Il terzo secondo: gamberoni alla piastra. I gamberoni erano gommosi, non troppo saporiti, e sicuramente non erano di giornata. In più ci hanno imbrogliate: hanno messo una testa di gambero senza il corpo! Cattivi!

Gamberoni

4 gamberoni alla piastra (-1)

Il servizio è stato veloce e preciso, in particolare gli antipasti sono arrivati subito e i primi sono seguiti non appena abbiamo finito. In più il ristorante Pechino è in riva al mare e il tovagliolino di stoffa morbido stava benissimo sulle cosce di Letizia.
Perciò, come anticipato, questo ristorante è consigliato più per il rapporto prezzo-location che non per la bontà della cucina (anche se quell’anatra me la sognerò la notte…).
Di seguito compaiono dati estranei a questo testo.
-- ==== Sys2Proof/Laws/Weft.lean ====
section
/-! SUPPORT. Weft: what its shared operations leave alone, and how a sample's end shows on its ring. -/

namespace Sys2Proof.Machine

variable (d : Dev)

@[simp] theorem Dev.wf_setWf (p : Nat) (x : WfPart) (q : Nat) : (d.setWf p x).wf q = if q = p then x else d.wf q := by
  simp [Dev.wf, Dev.setWf, Sparse.get_set]

@[simp] theorem Dev.setEpoch_rest (p : Nat) (e : WfEpoch) :
    (d.setEpoch p e).timePs = d.timePs ∧ (d.setEpoch p e).regs = d.regs ∧ (d.setEpoch p e).mem = d.mem ∧
    (d.setEpoch p e).lines = d.lines ∧ (d.setEpoch p e).regions = d.regions ∧ (d.setEpoch p e).keys = d.keys ∧
    (d.setEpoch p e).ctrCache = d.ctrCache ∧ (d.setEpoch p e).sv = d.sv ∧ (d.setEpoch p e).hostMem = d.hostMem ∧
    (d.setEpoch p e).log = d.log ∧ (d.setEpoch p e).units = d.units ∧ (d.setEpoch p e).msix = d.msix ∧
    (d.setEpoch p e).msixPend = d.msixPend ∧ (d.setEpoch p e).irqs = d.irqs ∧ (d.setEpoch p e).rings = d.rings ∧
    (d.setEpoch p e).ctxs = d.ctxs ∧ (d.setEpoch p e).fences = d.fences ∧ (d.setEpoch p e).dispatches = d.dispatches ∧
    (d.setEpoch p e).staging = d.staging ∧ (d.setEpoch p e).used = d.used ∧ (d.setEpoch p e).tiles = d.tiles ∧
    (d.setEpoch p e).battens = d.battens ∧ (d.setEpoch p e).btParts = d.btParts ∧ (d.setEpoch p e).shuttle = d.shuttle ∧
    (d.setEpoch p e).pleach = d.pleach ∧ (d.setEpoch p e).rtp = d.rtp ∧ (d.setEpoch p e).life = d.life ∧
    (d.setEpoch p e).power = d.power ∧ (d.setEpoch p e).cxl = d.cxl ∧ (d.setEpoch p e).tap = d.tap ∧
    (d.setEpoch p e).stopsDue = d.stopsDue ∧ (d.setEpoch p e).sigsDue = d.sigsDue ∧ (d.setEpoch p e).fatalDue = d.fatalDue ∧
    (d.setEpoch p e).draws = d.draws := by
  simp [Dev.setEpoch]

@[simp] theorem Dev.notePacker_rest (p : Nat) :
    (d.notePacker p).timePs = d.timePs ∧ (d.notePacker p).mem = d.mem ∧ (d.notePacker p).lines = d.lines ∧
    (d.notePacker p).regions = d.regions ∧ (d.notePacker p).keys = d.keys ∧ (d.notePacker p).ctrCache = d.ctrCache ∧
    (d.notePacker p).sv = d.sv ∧ (d.notePacker p).hostMem = d.hostMem ∧ (d.notePacker p).log = d.log ∧
    (d.notePacker p).units = d.units ∧ (d.notePacker p).msix = d.msix ∧ (d.notePacker p).msixPend = d.msixPend ∧
    (d.notePacker p).irqs = d.irqs ∧ (d.notePacker p).rings = d.rings ∧ (d.notePacker p).ctxs = d.ctxs ∧
    (d.notePacker p).fences = d.fences ∧ (d.notePacker p).dispatches = d.dispatches ∧ (d.notePacker p).staging = d.staging ∧
    (d.notePacker p).used = d.used ∧ (d.notePacker p).tiles = d.tiles ∧ (d.notePacker p).battens = d.battens ∧
    (d.notePacker p).btParts = d.btParts ∧ (d.notePacker p).shuttle = d.shuttle ∧ (d.notePacker p).pleach = d.pleach ∧
    (d.notePacker p).rtp = d.rtp ∧ (d.notePacker p).life = d.life ∧ (d.notePacker p).power = d.power ∧
    (d.notePacker p).cxl = d.cxl ∧ (d.notePacker p).tap = d.tap ∧ (d.notePacker p).stopsDue = d.stopsDue ∧
    (d.notePacker p).sigsDue = d.sigsDue ∧ (d.notePacker p).fatalDue = d.fatalDue ∧ (d.notePacker p).draws = d.draws := by
  unfold Dev.notePacker; split <;> simp

@[simp] theorem Dev.weftAdvance_rest (p : Nat) :
    (d.weftAdvance p).timePs = d.timePs ∧ (d.weftAdvance p).mem = d.mem ∧ (d.weftAdvance p).lines = d.lines ∧
    (d.weftAdvance p).regions = d.regions ∧ (d.weftAdvance p).keys = d.keys ∧ (d.weftAdvance p).ctrCache = d.ctrCache ∧
    (d.weftAdvance p).sv = d.sv ∧ (d.weftAdvance p).hostMem = d.hostMem ∧ (d.weftAdvance p).log = d.log ∧
    (d.weftAdvance p).units = d.units ∧ (d.weftAdvance p).msix = d.msix ∧ (d.weftAdvance p).msixPend = d.msixPend ∧
    (d.weftAdvance p).irqs = d.irqs ∧ (d.weftAdvance p).rings = d.rings ∧ (d.weftAdvance p).ctxs = d.ctxs ∧
    (d.weftAdvance p).fences = d.fences ∧ (d.weftAdvance p).dispatches = d.dispatches ∧
    (d.weftAdvance p).staging = d.staging ∧ (d.weftAdvance p).used = d.used ∧ (d.weftAdvance p).tiles = d.tiles ∧
    (d.weftAdvance p).battens = d.battens ∧ (d.weftAdvance p).btParts = d.btParts ∧ (d.weftAdvance p).shuttle = d.shuttle ∧
    (d.weftAdvance p).pleach = d.pleach ∧ (d.weftAdvance p).rtp = d.rtp ∧ (d.weftAdvance p).life = d.life ∧
    (d.weftAdvance p).power = d.power ∧ (d.weftAdvance p).cxl = d.cxl ∧ (d.weftAdvance p).tap = d.tap ∧
    (d.weftAdvance p).stopsDue = d.stopsDue ∧ (d.weftAdvance p).sigsDue = d.sigsDue ∧
    (d.weftAdvance p).fatalDue = d.fatalDue ∧ (d.weftAdvance p).draws = d.draws := by
  unfold Dev.weftAdvance; split <;> simp

@[simp] theorem Dev.activate_rest (p : Nat) (e : WfEpoch) :
    (d.activate p e).timePs = d.timePs ∧ (d.activate p e).mem = d.mem ∧ (d.activate p e).lines = d.lines ∧
    (d.activate p e).regions = d.regions ∧ (d.activate p e).keys = d.keys ∧ (d.activate p e).ctrCache = d.ctrCache ∧
    (d.activate p e).sv = d.sv ∧ (d.activate p e).hostMem = d.hostMem ∧ (d.activate p e).log = d.log ∧
    (d.activate p e).units = d.units ∧ (d.activate p e).msix = d.msix ∧ (d.activate p e).msixPend = d.msixPend ∧
    (d.activate p e).irqs = d.irqs ∧ (d.activate p e).rings = d.rings ∧ (d.activate p e).ctxs = d.ctxs ∧
    (d.activate p e).fences = d.fences ∧ (d.activate p e).dispatches = d.dispatches ∧ (d.activate p e).staging = d.staging ∧
    (d.activate p e).used = d.used ∧ (d.activate p e).tiles = d.tiles ∧ (d.activate p e).battens = d.battens ∧
    (d.activate p e).btParts = d.btParts ∧ (d.activate p e).shuttle = d.shuttle ∧ (d.activate p e).pleach = d.pleach ∧
    (d.activate p e).rtp = d.rtp ∧ (d.activate p e).life = d.life ∧ (d.activate p e).power = d.power ∧
    (d.activate p e).cxl = d.cxl ∧ (d.activate p e).tap = d.tap ∧ (d.activate p e).stopsDue = d.stopsDue ∧
    (d.activate p e).sigsDue = d.sigsDue ∧ (d.activate p e).fatalDue = d.fatalDue ∧ (d.activate p e).draws = d.draws := by
  simp [Dev.activate]

@[simp] theorem Dev.endSample_rest (p n : Nat) (x : Sample) (c : Nat) :
    (d.endSample p n x c).timePs = d.timePs ∧ (d.endSample p n x c).mem = d.mem ∧ (d.endSample p n x c).lines = d.lines ∧
    (d.endSample p n x c).regions = d.regions ∧ (d.endSample p n x c).keys = d.keys ∧
    (d.endSample p n x c).ctrCache = d.ctrCache ∧ (d.endSample p n x c).sv = d.sv ∧
    (d.endSample p n x c).hostMem = d.hostMem ∧ (d.endSample p n x c).log = d.log ∧ (d.endSample p n x c).units = d.units ∧
    (d.endSample p n x c).msix = d.msix ∧ (d.endSample p n x c).msixPend = d.msixPend ∧
    (d.endSample p n x c).irqs = d.irqs ∧ (d.endSample p n x c).ctxs = d.ctxs ∧ (d.endSample p n x c).fences = d.fences ∧
    (d.endSample p n x c).dispatches = d.dispatches ∧ (d.endSample p n x c).staging = d.staging ∧
    (d.endSample p n x c).used = d.used ∧ (d.endSample p n x c).tiles = d.tiles ∧
    (d.endSample p n x c).battens = d.battens ∧ (d.endSample p n x c).btParts = d.btParts ∧
    (d.endSample p n x c).shuttle = d.shuttle ∧ (d.endSample p n x c).pleach = d.pleach ∧
    (d.endSample p n x c).rtp = d.rtp ∧ (d.endSample p n x c).life = d.life ∧ (d.endSample p n x c).power = d.power ∧
    (d.endSample p n x c).cxl = d.cxl ∧ (d.endSample p n x c).tap = d.tap ∧ (d.endSample p n x c).stopsDue = d.stopsDue ∧
    (d.endSample p n x c).sigsDue = d.sigsDue ∧ (d.endSample p n x c).fatalDue = d.fatalDue ∧
    (d.endSample p n x c).draws = d.draws := by
  unfold Dev.endSample; split <;> simp

@[simp] theorem Dev.sampleCheck_rest (p n : Nat) (e : WfEpoch) (x : Sample) :
    (d.sampleCheck p n e x).timePs = d.timePs ∧ (d.sampleCheck p n e x).mem = d.mem ∧
    (d.sampleCheck p n e x).lines = d.lines ∧ (d.sampleCheck p n e x).regions = d.regions ∧
    (d.sampleCheck p n e x).keys = d.keys ∧ (d.sampleCheck p n e x).ctrCache = d.ctrCache ∧
    (d.sampleCheck p n e x).sv = d.sv ∧ (d.sampleCheck p n e x).hostMem = d.hostMem ∧ (d.sampleCheck p n e x).log = d.log ∧
    (d.sampleCheck p n e x).units = d.units ∧ (d.sampleCheck p n e x).msix = d.msix ∧
    (d.sampleCheck p n e x).msixPend = d.msixPend ∧ (d.sampleCheck p n e x).irqs = d.irqs ∧
    (d.sampleCheck p n e x).ctxs = d.ctxs ∧ (d.sampleCheck p n e x).fences = d.fences ∧
    (d.sampleCheck p n e x).dispatches = d.dispatches ∧ (d.sampleCheck p n e x).staging = d.staging ∧
    (d.sampleCheck p n e x).used = d.used ∧ (d.sampleCheck p n e x).tiles = d.tiles ∧
    (d.sampleCheck p n e x).battens = d.battens ∧ (d.sampleCheck p n e x).btParts = d.btParts ∧
    (d.sampleCheck p n e x).shuttle = d.shuttle ∧ (d.sampleCheck p n e x).pleach = d.pleach ∧
    (d.sampleCheck p n e x).rtp = d.rtp ∧ (d.sampleCheck p n e x).life = d.life ∧ (d.sampleCheck p n e x).power = d.power ∧
    (d.sampleCheck p n e x).cxl = d.cxl ∧ (d.sampleCheck p n e x).tap = d.tap ∧
    (d.sampleCheck p n e x).stopsDue = d.stopsDue ∧ (d.sampleCheck p n e x).sigsDue = d.sigsDue ∧
    (d.sampleCheck p n e x).fatalDue = d.fatalDue ∧ (d.sampleCheck p n e x).draws = d.draws := by
  unfold Dev.sampleCheck
  exact ⟨by simp only [apply_ite Dev.timePs, Dev.setEpoch_rest, Dev.endSample_rest, ite_self],
    by simp only [apply_ite Dev.mem, Dev.setEpoch_rest, Dev.endSample_rest, ite_self],
    by simp only [apply_ite Dev.lines, Dev.setEpoch_rest, Dev.endSample_rest, ite_self],
    by simp only [apply_ite Dev.regions, Dev.setEpoch_rest, Dev.endSample_rest, ite_self],
    by simp only [apply_ite Dev.keys, Dev.setEpoch_rest, Dev.endSample_rest, ite_self],
    by simp only [apply_ite Dev.ctrCache, Dev.setEpoch_rest, Dev.endSample_rest, ite_self],
    by simp only [apply_ite Dev.sv, Dev.setEpoch_rest, Dev.endSample_rest, ite_self],
    by simp only [apply_ite Dev.hostMem, Dev.setEpoch_rest, Dev.endSample_rest, ite_self],
    by simp only [apply_ite Dev.log, Dev.setEpoch_rest, Dev.endSample_rest, ite_self],
    by simp only [apply_ite Dev.units, Dev.setEpoch_rest, Dev.endSample_rest, ite_self],
    by simp only [apply_ite Dev.msix, Dev.setEpoch_rest, Dev.endSample_rest, ite_self],
    by simp only [apply_ite Dev.msixPend, Dev.setEpoch_rest, Dev.endSample_rest, ite_self],
    by simp only [apply_ite Dev.irqs, Dev.setEpoch_rest, Dev.endSample_rest, ite_self],
    by simp only [apply_ite Dev.ctxs, Dev.setEpoch_rest, Dev.endSample_rest, ite_self],
    by simp only [apply_ite Dev.fences, Dev.setEpoch_rest, Dev.endSample_rest, ite_self],
    by simp only [apply_ite Dev.dispatches, Dev.setEpoch_rest, Dev.endSample_rest, ite_self],
    by simp only [apply_ite Dev.staging, Dev.setEpoch_rest, Dev.endSample_rest, ite_self],
    by simp only [apply_ite Dev.used, Dev.setEpoch_rest, Dev.endSample_rest, ite_self],
    by simp only [apply_ite Dev.tiles, Dev.setEpoch_rest, Dev.endSample_rest, ite_self],
    by simp only [apply_ite Dev.battens, Dev.setEpoch_rest, Dev.endSample_rest, ite_self],
    by simp only [apply_ite Dev.btParts, Dev.setEpoch_rest, Dev.endSample_rest, ite_self],
    by simp only [apply_ite Dev.shuttle, Dev.setEpoch_rest, Dev.endSample_rest, ite_self],
    by simp only [apply_ite Dev.pleach, Dev.setEpoch_rest, Dev.endSample_rest, ite_self],
    by simp only [apply_ite Dev.rtp, Dev.setEpoch_rest, Dev.endSample_rest, ite_self],
    by simp only [apply_ite Dev.life, Dev.setEpoch_rest, Dev.endSample_rest, ite_self],
    by simp only [apply_ite Dev.power, Dev.setEpoch_rest, Dev.endSample_rest, ite_self],
    by simp only [apply_ite Dev.cxl, Dev.setEpoch_rest, Dev.endSample_rest, ite_self],
    by simp only [apply_ite Dev.tap, Dev.setEpoch_rest, Dev.endSample_rest, ite_self],
    by simp only [apply_ite Dev.stopsDue, Dev.setEpoch_rest, Dev.endSample_rest, ite_self],
    by simp only [apply_ite Dev.sigsDue, Dev.setEpoch_rest, Dev.endSample_rest, ite_self],
    by simp only [apply_ite Dev.fatalDue, Dev.setEpoch_rest, Dev.endSample_rest, ite_self],
    by simp only [apply_ite Dev.draws, Dev.setEpoch_rest, Dev.endSample_rest, ite_self]⟩

@[simp] theorem Dev.countUse_rest (k : Nat) :
    (d.countUse k).timePs = d.timePs ∧ (d.countUse k).regs = d.regs ∧ (d.countUse k).mem = d.mem ∧
    (d.countUse k).lines = d.lines ∧ (d.countUse k).regions = d.regions ∧ (d.countUse k).ctrCache = d.ctrCache ∧
    (d.countUse k).sv = d.sv ∧ (d.countUse k).hostMem = d.hostMem ∧ (d.countUse k).log = d.log ∧
    (d.countUse k).units = d.units ∧ (d.countUse k).msix = d.msix ∧ (d.countUse k).msixPend = d.msixPend ∧
    (d.countUse k).irqs = d.irqs ∧ (d.countUse k).rings = d.rings ∧ (d.countUse k).ctxs = d.ctxs ∧
    (d.countUse k).fences = d.fences ∧ (d.countUse k).dispatches = d.dispatches ∧ (d.countUse k).staging = d.staging ∧
    (d.countUse k).used = d.used ∧ (d.countUse k).weft = d.weft ∧ (d.countUse k).tiles = d.tiles ∧
    (d.countUse k).battens = d.battens ∧ (d.countUse k).btParts = d.btParts ∧ (d.countUse k).shuttle = d.shuttle ∧
    (d.countUse k).pleach = d.pleach ∧ (d.countUse k).rtp = d.rtp ∧ (d.countUse k).life = d.life ∧
    (d.countUse k).power = d.power ∧ (d.countUse k).cxl = d.cxl ∧ (d.countUse k).tap = d.tap ∧
    (d.countUse k).stopsDue = d.stopsDue ∧ (d.countUse k).sigsDue = d.sigsDue ∧ (d.countUse k).fatalDue = d.fatalDue ∧
    (d.countUse k).draws = d.draws := by
  unfold Dev.countUse; split <;> simp

theorem setPhase_twice (q : Nat) (a b : Phase) (l : List Accepted) :
    Machine.setPhase q a (Machine.setPhase q b l) = Machine.setPhase q a l := by
  induction l with
  | nil => rfl
  | cons x l ih => simp only [Machine.setPhase]; split <;> simp_all [Machine.setPhase]

/-- A sample that ends finishes its descriptor. -/
theorem Dev.endSample_ring (p n : Nat) (x : Sample) (c : Nat) (h : (d.epochOf p).isSome = true) :
    (d.endSample p n x c).rings = (d.finish x.ring x.seq (Verdict.of c)).rings := by
  obtain ⟨e, he⟩ := Option.isSome_iff_exists.1 h
  simp [Dev.endSample, he, Dev.finish, Dev.setPhase, Dev.setRing, Dev.ring]

theorem Dev.finish_setPhase (r q : Nat) (ph : Phase) (v : Verdict) :
    ((d.setPhase r q ph).finish r q v).ring r = (d.finish r q v).ring r := by
  simp [Dev.setPhase, setPhase_twice]

end Sys2Proof.Machine
end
Dopo il cinese ci siamo concesse un super gelatone, tale Super Coppa Rapallo, per coronare la giornata all’ingrasso e stimolarci a passare una sana notte di lussuria femminile per smaltire. Io ho spiluccato la frutta, mentre Leti ci ha dato dentro, gattina. Ma l’ho fatta sudare, dopo, e sono sicura che ha smaltito bene.

Gelato Coppa Rapallo

La gloriosa Super Coppa Rapallo

Dopodiché, cocktail Lampada di Aladino per farci girare la testa e baciarci sul treno ignorando le occhiate degli altri passeggeri.

Lampada di Aladino

Gocciolina di crema bianca, che scivoli lungo il gambo maliziosa… tenti la mia linguetta

RIEPILOGO (del ristorante Pechino)
Abbiamo ordinato:
- antipasto di mare;
- pollo freddo in salsa di vino cinese;
- gnocchi di riso con carne e verdure;
- spaghetti di soia con carne e verdure piccanti;
- vitellone in salsa d’ostrica;
- anatra in salsa agrodolce;
- gamberoni alla piastra;
- 2 birre cinesi in bottiglia.
Per un totale di: 2 antipasti, 2 primi e 3 secondi.
Abbiamo speso: 42,80 euro (ma ce li hanno scontati a 40 perché siamo carine e romantiche ^_^).